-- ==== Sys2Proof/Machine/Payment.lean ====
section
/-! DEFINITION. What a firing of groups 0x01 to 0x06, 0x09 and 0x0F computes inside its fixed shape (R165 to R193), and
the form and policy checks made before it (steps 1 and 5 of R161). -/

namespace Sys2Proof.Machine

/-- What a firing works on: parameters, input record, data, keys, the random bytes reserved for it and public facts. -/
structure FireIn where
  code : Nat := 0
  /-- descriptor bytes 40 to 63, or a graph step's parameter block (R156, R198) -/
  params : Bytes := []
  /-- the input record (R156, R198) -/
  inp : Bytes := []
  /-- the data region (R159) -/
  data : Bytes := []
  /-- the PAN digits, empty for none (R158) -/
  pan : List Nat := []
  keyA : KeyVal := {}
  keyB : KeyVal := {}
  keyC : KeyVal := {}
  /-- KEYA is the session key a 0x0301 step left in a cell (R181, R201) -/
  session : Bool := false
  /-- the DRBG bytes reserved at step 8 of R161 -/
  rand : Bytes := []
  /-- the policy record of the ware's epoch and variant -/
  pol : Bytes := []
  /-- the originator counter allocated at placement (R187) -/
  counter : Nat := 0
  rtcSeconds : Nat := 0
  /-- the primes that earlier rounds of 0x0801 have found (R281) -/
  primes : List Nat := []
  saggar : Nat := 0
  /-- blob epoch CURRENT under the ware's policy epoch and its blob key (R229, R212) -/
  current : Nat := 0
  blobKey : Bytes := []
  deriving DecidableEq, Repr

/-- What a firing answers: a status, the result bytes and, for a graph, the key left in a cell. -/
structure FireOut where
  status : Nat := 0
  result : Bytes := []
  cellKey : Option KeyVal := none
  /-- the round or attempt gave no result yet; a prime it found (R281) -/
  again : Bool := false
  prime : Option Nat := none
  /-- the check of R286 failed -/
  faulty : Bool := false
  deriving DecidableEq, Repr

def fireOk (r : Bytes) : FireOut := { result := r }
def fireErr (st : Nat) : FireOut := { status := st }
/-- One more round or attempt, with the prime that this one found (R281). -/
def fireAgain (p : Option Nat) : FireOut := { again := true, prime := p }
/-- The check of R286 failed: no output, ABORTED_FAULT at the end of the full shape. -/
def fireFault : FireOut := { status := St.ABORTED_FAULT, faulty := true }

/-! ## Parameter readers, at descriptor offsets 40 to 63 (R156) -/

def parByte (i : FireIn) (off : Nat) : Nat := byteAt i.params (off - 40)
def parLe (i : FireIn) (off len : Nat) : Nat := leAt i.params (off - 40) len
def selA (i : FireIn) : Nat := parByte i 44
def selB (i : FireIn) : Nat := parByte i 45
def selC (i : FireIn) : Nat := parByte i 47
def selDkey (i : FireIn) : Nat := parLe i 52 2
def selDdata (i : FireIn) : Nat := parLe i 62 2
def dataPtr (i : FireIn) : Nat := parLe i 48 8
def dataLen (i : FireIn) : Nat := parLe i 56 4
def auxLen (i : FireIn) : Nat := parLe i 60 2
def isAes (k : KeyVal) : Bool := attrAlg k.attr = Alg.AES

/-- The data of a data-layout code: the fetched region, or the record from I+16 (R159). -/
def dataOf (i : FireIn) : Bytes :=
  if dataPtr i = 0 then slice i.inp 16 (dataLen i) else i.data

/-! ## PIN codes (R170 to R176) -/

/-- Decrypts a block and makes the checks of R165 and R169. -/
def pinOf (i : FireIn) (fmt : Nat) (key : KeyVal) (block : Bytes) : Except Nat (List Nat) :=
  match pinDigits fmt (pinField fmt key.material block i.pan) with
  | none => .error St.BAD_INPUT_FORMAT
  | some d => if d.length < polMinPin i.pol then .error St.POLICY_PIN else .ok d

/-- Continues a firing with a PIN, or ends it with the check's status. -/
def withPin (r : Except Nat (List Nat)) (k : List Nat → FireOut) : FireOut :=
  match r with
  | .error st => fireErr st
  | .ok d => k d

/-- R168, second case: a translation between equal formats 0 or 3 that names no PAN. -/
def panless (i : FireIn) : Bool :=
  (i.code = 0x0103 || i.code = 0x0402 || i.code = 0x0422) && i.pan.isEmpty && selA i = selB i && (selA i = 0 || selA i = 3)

## DESCRIPTION OF THE TASK
Search the data for the string "failed" and copy every line where it appears.

## PROBLEM SOLUTION
  /-- the check of R286 failed -/
/-- The check of R286 failed: no output, ABORTED_FAULT at the end of the full shape. -/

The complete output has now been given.